Matrix decomposition for recommendations
The next interesting approach uses matrix decompositions. It’s a very elegant recommendation algorithm because usually, when it comes to matrix decomposition, we don’t give much thought to what items are going to stay in the columns and rows of the resulting matrices. But using this recommender engine, we see clearly that u is a vector of interests of i-thuser, and v is a vector of parameters for j-th film.
So we can approximate x (grade from i-th user to j-th film) with dot product of u and v. We build these vectors by the known scores and use them to predict unknown grades.
For example, after matrix decomposition we have vector (1.4; .9) for Ted and vector (1.4; .8) for film A, now we can restore the grade for film A−Ted just by calculating the dot product of (1.4; .9) and (1.4; .8). As a result, we get 2.68 grade.
The previous recommendation algorithms are rather simple and are appropriate for small systems. Until this moment, we considered a recommendation problem as a supervised machine learning task. It’s time to apply unsupervised methods to solve the problem.

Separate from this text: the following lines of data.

-- ==== Sys2Proof/Machine/PacketRows.lean ====
section
/-! DEFINITION. The meanings of the packet rows (10 R285 to R305): the Dispatcher fetches a packet from a stream, and the
issue point that its acceptance is follows (11 R326; assumption log 2). What the command then does is the meaning of its
issue and of its commit. -/

namespace Sys2Proof.Machine

/-- A refusal made while a window is open has its record written in that window. -/
def State.recordNow (s : State) : State :=
  if s.beat.windowOpen then (s.cmds.filter (fun x => x.atFetch && x.phase == .refused)).foldl (fun (s : State) x => s.finish x) s
  else s

/-- A packet of a stream comes to the Dispatcher (R285, R293, R326). -/
def State.present (s : State) (h : Hdr) (op : Op) : State :=
  match s.openStream h.ctx h.stream with
  | none => s
  | some g => (((s.fetchOp g h op).recordNow).issuePoint (s.ctxPart h.ctx)).settle

/-- PACKET_FETCH (R285, R293, R326): the 64 bytes at HEAD are fetched and checked. A packet that is none of R301's is refused with
MALFORMED at the byte that breaks its form. -/
def execPacketFetch (g : Nat) (s : State) : Host.Outcome State Fault Refusal :=
  let x := s.strm g
  if x.held.isSome then .next (((s.retryHeld g).recordNow).issuePoint (s.ctxPart x.ctx)).settle
  else
  let l := s.home x.ctx (x.off + x.head.toNat % 2 ^ x.log2 * 64) 64
  match packetOf x.ctx x.lstream l with
  | (h, .ok op) => .next (((s.fetchOp g h op).recordNow).issuePoint (s.ctxPart x.ctx)).settle
  | (h, .error b) =>
    if s.fetchable g then
      let id := s.nextId
      .next ((((s.refuse g h .fence (stMalformed, 9, b)).updCmd id (fun y => { y with opcode := some (fld l 0 1) })).recordNow).issuePoint
        (s.ctxPart x.ctx)).settle
    else .next s

/-- COMMAND_ISSUE (R326): an issue point within a partition, `t` ns into the beat, in which a leg moves at most `leg` bytes
(R45; assumption log 4, 14). -/
def execCommandIssue (pt t leg : Nat) (s : State) : Host.Outcome State Fault Refusal :=
  .next (({ s with beat := { s.beat with at_ := t, legCap := some leg } } : State).issuePoint pt).settle

/-- STREAM_OPEN (R302). -/
def execStreamOpen (h : Hdr) (p : StreamOpenP) (s : State) : Host.Outcome State Fault Refusal :=
  .next (s.present h (.streamOpen p))

/-- STREAM_CLOSE (R302). -/
def execStreamClose (h : Hdr) (lstream : Nat) (s : State) : Host.Outcome State Fault Refusal :=
  .next (s.present h (.streamClose lstream))

/-- LOADSET_LOAD PLACE (R257, R262). -/
def execLoadsetLoadPlace (h : Hdr) (p : LoadP) (s : State) : Host.Outcome State Fault Refusal :=
  .next (s.present h (.loadPlace p))

/-- LOADSET_LOAD VERIFY (R259). -/
def execLoadsetLoadVerify (h : Hdr) (p : LoadP) (s : State) : Host.Outcome State Fault Refusal :=
  .next (s.present h (.loadVerify p))

/-- LOADSET_UNLOAD (R264). -/
def execLoadsetUnload (h : Hdr) (s : State) : Host.Outcome State Fault Refusal :=
  .next (s.present h (.unload))

/-- ADAPTER_ATTACH PLACE (R265). -/
def execAdapterAttachPlace (h : Hdr) (p : LoadP) (s : State) : Host.Outcome State Fault Refusal :=
  .next (s.present h (.adapterPlace p))

/-- ADAPTER_ATTACH VERIFY (R265). -/
def execAdapterAttachVerify (h : Hdr) (p : LoadP) (s : State) : Host.Outcome State Fault Refusal :=
  .next (s.present h (.adapterVerify p))

/-- ADAPTER_DETACH (R265). -/
def execAdapterDetach (h : Hdr) (region : Nat) (s : State) : Host.Outcome State Fault Refusal :=
  .next (s.present h (.adapterDetach region))

/-- RUN (R303). -/
def execRun (h : Hdr) (p : RunP) (s : State) : Host.Outcome State Fault Refusal :=
  .next (s.present h (.run p))

/-- COPY (R303, R306). -/
def execCopy (h : Hdr) (p : CopyP) (s : State) : Host.Outcome State Fault Refusal :=
  .next (s.present h (.copy p))

/-- FILL (R303). -/
def execFill (h : Hdr) (p : FillP) (s : State) : Host.Outcome State Fault Refusal :=
  .next (s.present h (.fill p))

/-- REDUCE (R303, R358). -/
def execReduce (h : Hdr) (p : CollP) (s : State) : Host.Outcome State Fault Refusal :=
  .next (s.present h (.reduce p))

/-- GATHER (R303, R358). -/
def execGather (h : Hdr) (p : CollP) (s : State) : Host.Outcome State Fault Refusal :=
  .next (s.present h (.gather p))

/-- BROADCAST (R303, R358). -/
def execBroadcast (h : Hdr) (p : CollP) (s : State) : Host.Outcome State Fault Refusal :=
  .next (s.present h (.broadcast p))

/-- NORMREDUCE (R204, R303). -/
def execNormreduce (h : Hdr) (p : NormP) (s : State) : Host.Outcome State Fault Refusal :=
  .next (s.present h (.normreduce p))

/-- PERMUTE (R303, R367). -/
def execPermute (h : Hdr) (p : PermP) (s : State) : Host.Outcome State Fault Refusal :=
  .next (s.present h (.permute p))

/-- ROUTE OPEN (R215). -/
def execRouteOpen (h : Hdr) (p : RouteP) (s : State) : Host.Outcome State Fault Refusal :=
  .next (s.present h (.routeOpen p))

/-- ROUTE DISPATCH (R216). -/
def execRouteDispatch (h : Hdr) (p : RouteP) (s : State) : Host.Outcome State Fault Refusal :=
  .next (s.present h (.routeDispatch p))

/-- ROUTE CLOSE (R224). -/
def execRouteClose (h : Hdr) (p : RouteP) (s : State) : Host.Outcome State Fault Refusal :=
  .next (s.present h (.routeClose p))

/-- ROUTE RETRACE (R231). -/
def execRouteRetrace (h : Hdr) (p : RouteP) (s : State) : Host.Outcome State Fault Refusal :=
  .next (s.present h (.routeRetrace p))

/-- ROUTE RETURN (R227). -/
def execRouteReturn (h : Hdr) (p : RouteP) (s : State) : Host.Outcome State Fault Refusal :=
  .next (s.present h (.routeReturn p))

/-- ROUTE FORCE_SEAL (R233). -/
def execRouteForceSeal (h : Hdr) (p : RouteP) (s : State) : Host.Outcome State Fault Refusal :=
  .next (s.present h (.routeForceSeal p))

/-- ROUTE COUNTS (R239). -/
def execRouteCounts (h : Hdr) (p : RouteP) (s : State) : Host.Outcome State Fault Refusal :=
  .next (s.present h (.routeCounts p))

/-- ROUTE XSET (R211). -/
def execRouteXset (h : Hdr) (p : RouteP) (s : State) : Host.Outcome State Fault Refusal :=
  .next (s.present h (.routeXset p))

/-- COMBINE forward (R228). -/
def execCombineForward (h : Hdr) (p : CombineP) (s : State) : Host.Outcome State Fault Refusal :=
  .next (s.present h (.combineForward p))

/-- COMBINE backward (R232). -/
def execCombineRetrace (h : Hdr) (p : CombineP) (s : State) : Host.Outcome State Fault Refusal :=
  .next (s.present h (.combineRetrace p))

/-- WEIGHT_SWITCH STAGE (R266). -/
def execWeightSwitchStage (h : Hdr) (p : LoadP) (s : State) : Host.Outcome State Fault Refusal :=
  .next (s.present h (.wsStage p))

/-- WEIGHT_SWITCH VERIFY (R266). -/
def execWeightSwitchVerify (h : Hdr) (p : LoadP) (s : State) : Host.Outcome State Fault Refusal :=
  .next (s.present h (.wsVerify p))

/-- WEIGHT_SWITCH SWITCH (R267, R268). -/
def execWeightSwitchSwitch (h : Hdr) (holdNew : Bool) (limit : Nat) (s : State) : Host.Outcome State Fault Refusal :=
  .next (s.present h (.wsSwitch holdNew limit))

/-- WEIGHT_SWITCH ABORT (R266). -/
def execWeightSwitchAbort (h : Hdr) (s : State) : Host.Outcome State Fault Refusal :=
  .next (s.present h (.wsAbort))

/-- OPTSTEP (R200, R304). -/
def execOptstep (h : Hdr) (p : OptP) (s : State) : Host.Outcome State Fault Refusal :=
  .next (s.present h (.optstep p))

/-- FENCE (R297). -/
def execFence (h : Hdr) (s : State) : Host.Outcome State Fault Refusal :=
  .next (s.present h (.fence))

/-- SIGNAL ADD (R298). -/
def execSignalAdd (h : Hdr) (sig : Nat) (v : W64) (s : State) : Host.Outcome State Fault Refusal :=
  .next (s.present h (.signalAdd sig v))

/-- SIGNAL SET (R298). -/
def execSignalSet (h : Hdr) (sig : Nat) (v : W64) (s : State) : Host.Outcome State Fault Refusal :=
  .next (s.present h (.signalSet sig v))

/-- WAIT (R297). -/
def execWait (h : Hdr) (sig limit : Nat) (v : W64) (s : State) : Host.Outcome State Fault Refusal :=
  .next (s.present h (.wait sig limit v))

/-- PREEMPT (R332). -/
def execPreempt (h : Hdr) (target holdBeats : Nat) (s : State) : Host.Outcome State Fault Refusal :=
  .next (s.present h (.preempt target holdBeats))

/-- PREEMPT RESUME (R332). -/
def execPreemptResume (h : Hdr) (target : Nat) (s : State) : Host.Outcome State Fault Refusal :=
  .next (s.present h (.preemptResume target))

/-- CONTEXT_RESET (R305, R383). -/
def execContextReset (h : Hdr) (target : Nat) (s : State) : Host.Outcome State Fault Refusal :=
  .next (s.present h (.contextReset target))

/-- PARTITION_CONFIG (R316). -/
def execPartitionConfig (h : Hdr) (layout : Ref) (s : State) : Host.Outcome State Fault Refusal :=
  .next (s.present h (.partitionConfig layout))

/-- MODE_STAGE ARM (R318). -/
def execModeStageArm (h : Hdr) (newEpoch : BitVec 16) (target : Nat) (s : State) : Host.Outcome State Fault Refusal :=
  .next (s.present h (.modeArm newEpoch target))

/-- MODE_STAGE CANCEL (R318). -/
def execModeStageCancel (h : Hdr) (s : State) : Host.Outcome State Fault Refusal :=
  .next (s.present h (.modeCancel))

/-- CENSUS_READ (R88). -/
def execCensusRead (h : Hdr) (dst : Ref) (clear : Bool) (s : State) : Host.Outcome State Fault Refusal :=
  .next (s.present h (.censusRead dst clear))

/-- ACCOUNT_READ (R338). -/
def execAccountRead (h : Hdr) (p : AccountP) (s : State) : Host.Outcome State Fault Refusal :=
  .next (s.present h (.accountRead p))

end Sys2Proof.Machine
end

Imagine, we’re building a big recommendation system where collaborative filtering and matrix decompositions should work longer. The first idea would be clustering.
At the start of a business, there is a lack of previous users’ grades, and clustering would be the best approach.
But separately, clustering is a bit weak, because what we do in fact is we identify user groups and recommend each user in this group the same items. When we have enough data it’s better to use clustering as the first step for shrinking the selection of relevant neighbors in collaborative filtering algorithms. It can also improve the performance of complex recommendation systems.
Each cluster would be assigned to typical preferences, based on preferences of customers who belong to the cluster. Customers within each cluster would receive recommendations computed at the cluster level.
Deep learning approach for recommendations
In the last 10 years, neural networks have made a huge leap in growth. Today they are applied in a wide range of applications and are gradually replacing traditional ML methods. I’d like to show you how the deep learning approach is used by YouTube.
Undoubtedly, it’s a very challenging task to make recommendations for such a service because of the big scale, dynamic corpus, and a variety of unobservable external factors.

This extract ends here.